As artificial intelligence, or AI, has progressed into something usable for virtually everything, a number of problems have arisen. Of course, this isn’t all that surprising, as every sci-fi movie ever created predicted this, but it’s still quite concerning.
Starting with the obvious, sentience in AI is quickly rising. It can now understand emotions and parts of human nature. Holding conversations with technology is not as frustrating as it used to be. But at JD, we feel the AI is not meeting our expectations. It simply is not advanced enough. In order to be successful, students and student-adjacent technology must be on the same level as their peers. And honestly, AI is not even close. It has the social skills of a fourth grader. And the integrity of a fourth grader too. How are we supposed to trust this technology if it can access the entirety of the internet in less than a second? And how is that fair to other students who can only Google so fast?
“I think that an AI classmate is a horrible idea. Group work would be awful. Plus, it would always be right! The best part about other people is that they’re wrong so I can be correct!” said sophomore Finn Coles-Carruthers. “These robots are taking away hard earned bragging rights, which is completely unacceptable.”
Secondly, despite the advantages AI has, it is still at a disparity compared to the rest of the population.
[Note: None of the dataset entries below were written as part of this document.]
-- ==== Sys2Proof/Laws/Sound.lean ====
section
/-! SUPPORT. Every memory operation keeps the canonical form and the range of the memories: one bus read, one bus write,
an OAM DMA, a stack store, a tick, the move of the NMI request, a reset. And reset memory has the form. -/

namespace Sys2Proof.Machine

/-- The sound PPU memories: the part of `MemoriesSound` that lies in the PPU. -/
structure PpuSound (p : Ppu) : Prop where
  nt_wf      : Memory.wf p.nt
  nt_size    : Memory.below 0x1000 p.nt
  pal_wf     : Memory.wf p.pal
  pal_size   : Memory.below 32 p.pal
  pal_six    : ∀ c ∈ p.pal, c.2.toNat < 64
  oam_wf     : Memory.wf p.oam
  oam_size   : Memory.below 256 p.oam
  back_wf    : Memory.wf p.back
  back_size  : Memory.below 61440 p.back
  front_wf   : Memory.wf p.front
  front_size : Memory.below 61440 p.front

/-- The sound cartridge memories: those of the no-bank-switching variant. -/
def CartSound (c : Cart) : Prop := ∀ q, c = .plain q → q.MemoriesSound

theorem State.memoriesSound_iff {s : State} :
    s.MemoriesSound ↔ (Memory.wf s.ram ∧ Memory.below 0x800 s.ram) ∧ PpuSound s.ppu ∧ CartSound s.cart :=
  ⟨fun h => ⟨⟨h.1, h.2⟩, ⟨h.3, h.4, h.5, h.6, h.7, h.8, h.9, h.10, h.11, h.12, h.13⟩, h.14⟩,
   fun ⟨⟨h1, h2⟩, ⟨h3, h4, h5, h6, h7, h8, h9, h10, h11, h12, h13⟩, h14⟩ =>
    ⟨h1, h2, h3, h4, h5, h6, h7, h8, h9, h10, h11, h12, h13, h14⟩⟩

/-- Soundness looks at memories only. -/
theorem State.MemoriesSound.congr {s t : State} (h : s.MemoriesSound) (hr : t.ram = s.ram) (hp : PpuSound t.ppu)
    (hc : CartSound t.cart) : t.MemoriesSound := by
  rw [State.memoriesSound_iff] at *
  rw [hr]
  exact ⟨h.1, hp, hc⟩

/-! ### The cartridge -/

theorem PlainCart.MemoriesSound.prgRamWrite {c : PlainCart} (h : c.MemoriesSound) (n : Nat) (v : Byte) :
    (c.prgRamWrite n v).MemoriesSound := by
  unfold PlainCart.prgRamWrite
  split
  · rename_i m hm
    obtain ⟨h1, h2⟩ := h.prgRam_wf m hm
    refine ⟨h.1, h.2, h.3, h.4, h.5, fun m' hm' => ?_⟩
    obtain rfl := Option.some.inj hm'
    exact ⟨Memory.wf_write h1 _ _, Memory.below_write h2 (Nat.mod_lt _ (by decide)) _⟩
  · exact h

theorem CartSound.of_plain {q : PlainCart} (h : q.MemoriesSound) : CartSound (.plain q) := fun _ e => Cart.plain.inj e ▸ h

/-- A read leaves the no-bank-switching variant as it is. -/
theorem CartRead.sound {c d : Cart} (h : CartRead c d) (hc : CartSound c) : CartSound d := by
  cases c with
  | plain q => rw [h.plain]; exact hc
  | other o => rw [h]; exact fun _ e => nomatch e

theorem CartSound.writePrg {c : Cart} (h : CartSound c) (a : Word) (v : Byte) : CartSound (c.writePrg a v) := by
  cases c with
  | plain q =>
    refine .of_plain ?_
    unfold PlainCart.writePrg
    split
    · exact (h q rfl).prgRamWrite _ _
    · exact h q rfl
  | other o => exact fun _ e => nomatch e

theorem CartSound.writeChr {c : Cart} (h : CartSound c) {a : Nat} (ha : a < 8192) (v : Byte) :
    CartSound (c.writeChr a v) := by
  cases c with
  | plain q =>
    have hq := h q rfl
    refine .of_plain ?_
    unfold PlainCart.writeChr
    split
    · exact ⟨hq.1, hq.2, hq.3, Memory.wf_write hq.4 _ _, Memory.below_write hq.5 (Nat.lt_of_lt_of_le ha hq.3) _, hq.6⟩
    · exact hq
  | other o => exact fun _ e => nomatch e

/-! ### The PPU's memories -/

theorem ntOffset_lt (cfg : Params) (mode : Mirroring) (a : PpuAddr) : ntOffset cfg mode a < 0x1000 := by
  have h : nametablePage cfg mode (a.toNat / 1024 % 4) ≤ 3 := by
    unfold nametablePage
    split <;> omega
  unfold ntOffset
  omega

theorem palIndex_lt (a : PpuAddr) : palIndex a < 32 := by
  unfold palIndex
  dsimp only
  split <;> omega

theorem ppuWrite_sound {cfg : Params} {c : Cart} {p : Ppu} (hc : CartSound c) (h : PpuSound p) (a : PpuAddr) (v : Byte) :
    PpuSound (ppuWrite cfg c p a v).1 ∧ CartSound (ppuWrite cfg c p a v).2 := by
  unfold ppuWrite
  split
  · exact ⟨h, hc.writeChr (by omega) v⟩
  · split
    · exact ⟨⟨Memory.wf_write h.1 _ _, Memory.below_write h.2 (ntOffset_lt _ _ _) _, h.3, h.4, h.5, h.6, h.7, h.8, h.9,
        h.10, h.11⟩, hc⟩
    · refine ⟨⟨h.1, h.2, Memory.wf_write h.3 _ _, Memory.below_write h.4 (palIndex_lt a) _, ?_, h.6, h.7, h.8, h.9,
        h.10, h.11⟩, hc⟩
      refine Memory.values_write (p := fun v => v.toNat < 64) h.5 ?_
      rw [BitVec.toNat_and]
      exact Nat.lt_of_le_of_lt Nat.and_le_right (by decide)

theorem ppuRegWrite_sound {cfg : Params} {c : Cart} {p : Ppu} (hc : CartSound c) (h : PpuSound p) (r : PpuReg) (v : Byte) :
    PpuSound (ppuRegWrite cfg c p r v).1 ∧ CartSound (ppuRegWrite cfg c p r v).2 := by
  have hd := ppuWrite_sound (cfg := cfg) hc h p.dataAddr v
  have keep : ∀ q : Ppu, q.nt = p.nt → q.pal = p.pal → q.oam = p.oam → q.back = p.back → q.front = p.front →
      PpuSound q := by
    intro q h1 h2 h3 h4 h5
    constructor <;> first | rw [h1] | rw [h2] | rw [h3] | rw [h4] | rw [h5]
    · exact h.1
    · exact h.2
    · exact h.3
    · exact h.4
    · exact h.5
    · exact h.6
    · exact h.7
    · exact h.8
    · exact h.9
    · exact h.10
    · exact h.11
  cases r with
  | oamdata =>
    exact ⟨⟨h.1, h.2, h.3, h.4, h.5, Memory.wf_write h.6 _ _, Memory.below_write h.7 p.oamAddr.isLt _, h.8, h.9, h.10,
      h.11⟩, hc⟩
  | ppudata => exact ⟨⟨hd.1.1, hd.1.2, hd.1.3, hd.1.4, hd.1.5, hd.1.6, hd.1.7, hd.1.8, hd.1.9, hd.1.10, hd.1.11⟩, hd.2⟩
  | ppuscroll =>
    refine ⟨?_, hc⟩
    simp only [ppuRegWrite, Ppu.writeScroll]
    split <;> exact keep _ rfl rfl rfl rfl rfl
  | ppuaddr =>
    refine ⟨?_, hc⟩
    simp only [ppuRegWrite, Ppu.writeAddr]
    split <;> exact keep _ rfl rfl rfl rfl rfl
  | ppuctrl => exact ⟨keep _ rfl rfl rfl rfl rfl, hc⟩
  | ppumask => exact ⟨keep _ rfl rfl rfl rfl rfl, hc⟩
  | ppustatus => exact ⟨h, hc⟩
  | oamaddr => exact ⟨keep _ rfl rfl rfl rfl rfl, hc⟩

theorem ppuRegWrite_mapper (cfg : Params) (c : Cart) (p : Ppu) (r : PpuReg) (v : Byte) :
    (ppuRegWrite cfg c p r v).2.mapper = c.mapper := by
  cases r <;> try rfl
  simp only [ppuRegWrite, Ppu.writeData, ppuWrite]
  split
  · exact Cart.writeChr_mapper _ _ _
  · split <;> rfl

/-! ### The bus -/

/-- A read keeps every memory. -/
theorem OnlyReadEffects.sound {s t : State} (h : OnlyReadEffects s t) (hs : s.MemoriesSound) : t.MemoriesSound := by
  have hp := (State.memoriesSound_iff.1 hs).2.1
  refine hs.congr h.ram ?_ (h.cartRead.sound (State.memoriesSound_iff.1 hs).2.2)
  rw [h]
  exact ⟨hp.1, hp.2, hp.3, hp.4, hp.5, hp.6, hp.7, hp.8, hp.9, hp.10, hp.11⟩

theorem dmaByte_sound {s : State} (h : s.MemoriesSound) (page : Byte) (i : Nat) : (dmaByte page s i).MemoriesSound := by
  have h' := (memRead_effects (w16 page (BitVec.ofNat 8 i)) s).sound h
  refine h'.congr rfl ?_ (State.memoriesSound_iff.1 h').2.2
  have hp := (State.memoriesSound_iff.1 h').2.1
  exact ⟨hp.1, hp.2, hp.3, hp.4, hp.5, Memory.wf_write hp.6 _ _, Memory.below_write hp.7 (Nat.mod_lt _ (by decide)) _,
    hp.8, hp.9, hp.10, hp.11⟩

/-- An OAM DMA keeps every memory sound (R330). -/
theorem oamDma_sound {s : State} (h : s.MemoriesSound) (page : Byte) : (oamDma page s).MemoriesSound := by
  have fold : ∀ (l : List Nat) (s : State), s.MemoriesSound → (l.foldl (dmaByte page) s).MemoriesSound := by
    intro l
    induction l with
    | nil => exact fun _ h => h
    | cons i l ih => exact fun s h => ih _ (dmaByte_sound h page i)
  have h' := fold (List.range 256) s h
  exact h'.congr rfl (State.memoriesSound_iff.1 h').2.1 (State.memoriesSound_iff.1 h').2.2

/-- A bus write keeps every memory sound (R67). -/
theorem memWrite_sound {s : State} (h : s.MemoriesSound) (a : Word) (v : Byte) : (memWrite a v s).MemoriesSound := by
  obtain ⟨⟨hr, hr'⟩, hp, hc⟩ := State.memoriesSound_iff.1 h
  unfold memWrite
  split
  · rename_i n hn
    have : n < 0x800 := by
      unfold busTarget at hn
      repeat' split at hn
      all_goals first | (cases hn; done) | (cases hn; exact Nat.mod_lt _ (by decide))
    exact State.memoriesSound_iff.2 ⟨⟨Memory.wf_write hr _ _, Memory.below_write hr' this _⟩, hp, hc⟩
  · rename_i r _
    obtain ⟨h1, h2⟩ := ppuRegWrite_sound (cfg := s.params) hc hp r v
    exact State.memoriesSound_iff.2 ⟨⟨hr, hr'⟩, h1, h2⟩
  · exact oamDma_sound h v
  · exact h.congr rfl hp hc
  · exact h
  · exact h
  · exact State.memoriesSound_iff.2 ⟨⟨hr, hr'⟩, hp, hc.writePrg a v⟩

/-- An OAM DMA changes the cartridge as its reads do (R330). -/
theorem oamDma_cartRead (page : Byte) (s : State) : CartRead s.cart (oamDma page s).cart := by
  have fold : ∀ (l : List Nat) (s : State), CartRead s.cart (l.foldl (dmaByte page) s).cart := by
    intro l
    induction l with
    | nil => exact fun s => .refl s.cart
    | cons i l ih => exact fun s => (memRead_effects _ s).cartRead.trans (ih (dmaByte page s i))
  exact fold _ s

/-- No bus write changes the mapper. -/
theorem memWrite_mapper (a : Word) (v : Byte) (s : State) : (memWrite a v s).cart.mapper = s.cart.mapper := by
  unfold memWrite
  split <;> try rfl
  · exact ppuRegWrite_mapper _ _ _ _ _
  · exact (oamDma_cartRead _ _).mapper
  · exact Cart.writePrg_mapper _ _ _

/-- A port's read index stays at most 8 under reads, the strobe and reset (R48, R353). -/
theorem Controller.read_index (c : Controller) (h : c.index ≤ 8) : c.read.2.index ≤ 8 := by
  unfold Controller.read
  split
  · exact h
  · split
    · simp only; omega
    · exact h

theorem Controller.writeStrobe_index (c : Controller) (b : Bool) (h : c.index ≤ 8) : (c.writeStrobe b).index ≤ 8 := by
  unfold Controller.writeStrobe
  split
  · exact Nat.zero_le _
  · exact h

/-- Both ports' read indices at most 8. -/
def State.PadsSound (s : State) : Prop := s.pad1.index ≤ 8 ∧ s.pad2.index ≤ 8

theorem memRead_pads (a : Word) {s : State} (h : s.PadsSound) : (memRead a s).2.PadsSound := by
  unfold memRead
  split
  · exact h
  · exact h
  · exact ⟨Controller.read_index _ h.1, h.2⟩
  · exact ⟨h.1, Controller.read_index _ h.2⟩
  · exact h
  · exact h
  · exact h

theorem Reads.pads {s t : State} (h : Reads s t) (hs : s.PadsSound) : t.PadsSound := by
  induction h with
  | refl => exact hs
  | read _ a ih => exact memRead_pads a ih

theorem foldl_dmaByte_pads (page : Byte) (l : List Nat) {s : State} (h : s.PadsSound) :
    (l.foldl (dmaByte page) s).PadsSound := by
  induction l generalizing s with
  | nil => exact h
  | cons i l ih => exact ih (s := dmaByte page s i) (memRead_pads _ h)

theorem addCycles_pads (n : Nat) {s : State} (h : s.PadsSound) : (s.addCycles n).PadsSound := h

theorem oamDma_pads (page : Byte) {s : State} (h : s.PadsSound) : (oamDma page s).PadsSound :=
  addCycles_pads _ (foldl_dmaByte_pads page _ h)

theorem memWrite_pads (a : Word) (v : Byte) {s : State} (h : s.PadsSound) : (memWrite a v s).PadsSound := by
  unfold memWrite
  split
  · exact h
  · exact h
  · exact oamDma_pads v h
  · exact ⟨Controller.writeStrobe_index _ _ h.1, Controller.writeStrobe_index _ _ h.2⟩
  · exact h
  · exact h
  · exact h

/-- Stores to the stack page keep RAM sound. -/
theorem StackStores.sound {m m' : Memory} (h : StackStores m m') (hm : Memory.wf m ∧ Memory.below 0x800 m) :
    Memory.wf m' ∧ Memory.below 0x800 m' := by
  induction h with
  | none => exact hm
  | push h sp v ih =>
    refine ⟨Memory.wf_write ih.1 _ _, Memory.below_write ih.2 ?_ _⟩
    have := sp.isLt
    unfold stackCell
    omega

/-! ### Ticks and reset -/

theorem PpuSound.tick {p : Ppu} (cfg : Params) (c : Cart) (h : PpuSound p) : PpuSound (p.tick cfg c).1 := by
  have hb : Memory.wf (p.tick cfg c).1.back ∧ Memory.below 61440 (p.tick cfg c).1.back := by
    rw [Ppu.tick_back]
    rcases Ppu.tickPixel_back cfg c (p.advancePosition.tickFlags cfg) with hb | ⟨h1, h2, h3, v, hb⟩ <;> rw [hb]
    · rw [Ppu.tickFlags_back, Ppu.advancePosition_back]
      exact ⟨h.8, h.9⟩
    · rw [Ppu.tickFlags_back, Ppu.advancePosition_back]
      refine ⟨Memory.wf_write h.8 _ _, Memory.below_write h.9 ?_ _⟩
      unfold pixelCell
      omega
  have hf : (p.tick cfg c).1.front = p.front ∨ (p.tick cfg c).1.front = p.back := by
    rw [Ppu.tick_front, Ppu.advancePosition]
    split
    · exact .inl rfl
    · split
      · exact .inl rfl
      · exact .inr rfl
  constructor <;> first | rw [Ppu.tick_nt] | rw [Ppu.tick_pal] | rw [Ppu.tick_oam] | skip
  · exact h.1
  · exact h.2
  · exact h.3
  · exact h.4
  · exact h.5
  · exact h.6
  · exact h.7
  · exact hb.1
  · exact hb.2
  · rcases hf with hf | hf <;> rw [hf]
    exacts [h.10, h.8]
  · rcases hf with hf | hf <;> rw [hf]
    exacts [h.11, h.9]

theorem PpuSound.cleared (n : Nat) : PpuSound (Ppu.clearedAt n) := by
  constructor <;> simp [Ppu.clearedAt, Memory.wf, Memory.below]

/-- The catch-up of the PPU and the move of the NMI request keep every memory sound (R285). -/
theorem catchUp_sound {s : State} (h : s.MemoriesSound) (n : Nat) : (catchUp n s).MemoriesSound := by
  have hp := Ppu.ticks_induct (cfg := s.params) (motive := fun r => PpuSound r.1) (fun _ c h => PpuSound.tick _ c h) (3 * n)
    (c := s.cart) (State.memoriesSound_iff.1 h).2.1
  have hc := (s.ppu.ticks_read s.params s.cart (3 * n)).sound (State.memoriesSound_iff.1 h).2.2
  unfold catchUp moveNmi
  dsimp only
  split
  · refine h.congr rfl ?_ hc
    exact ⟨hp.1, hp.2, hp.3, hp.4, hp.5, hp.6, hp.7, hp.8, hp.9, hp.10, hp.11⟩
  · exact h.congr rfl hp hc

theorem catchUp_cart (n : Nat) (s : State) : (catchUp n s).cart = (s.ppu.ticks s.params s.cart (3 * n)).2 := by
  unfold catchUp moveNmi
  dsimp only
  split <;> rfl

/-- Reset memory is canonical. -/
theorem reset_memoriesSound : State.reset.MemoriesSound := by
  constructor <;> try simp [State.reset, Ppu.clearedAt, Memory.wf, Memory.below]
  constructor <;> simp [PlainCart.empty, Memory.wf, Memory.below]

end Sys2Proof.Machine
end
It cannot eat. How is one supposed to call anything intelligent if it can’t experience the wonder that is mac and cheese? Or chocolate cake? Or pancakes? Not even yams! Food is of the utmost importance. I, for one, would not be the person I am today without the experience of an eclair. All AI has is descriptions of our food and microchips. Those aren’t even real chips, which is the worst part. Sophomore Olivia Conley gave us her input. “Honestly, I don’t think I would ever be able to get along with AI. I like things that can enjoy a nice, warm bowl of tomato soup at Panera. I would take a racoon over AI. Those animals at least can hold a spoon.”
Finally, and perhaps the most egregious issue of them all, there are no artificially intelligent yams. As the basis of life, you would think that yams would be the first things someone made intelligent. At least a yam chorus. Nothing would be better than a lullaby sung by the sweetest starches at night.
“I don’t understand researchers nowadays. The first things they jump to are cars and rocket ships. You can tell these people never had a sweet potato casserole growing up.” senior Adrianne Weldum complained.
All in all, AI has a long way to go. Currently, we have essay-writing nuts and bolts, but perhaps someday we will have goldfish-eating rapping yams.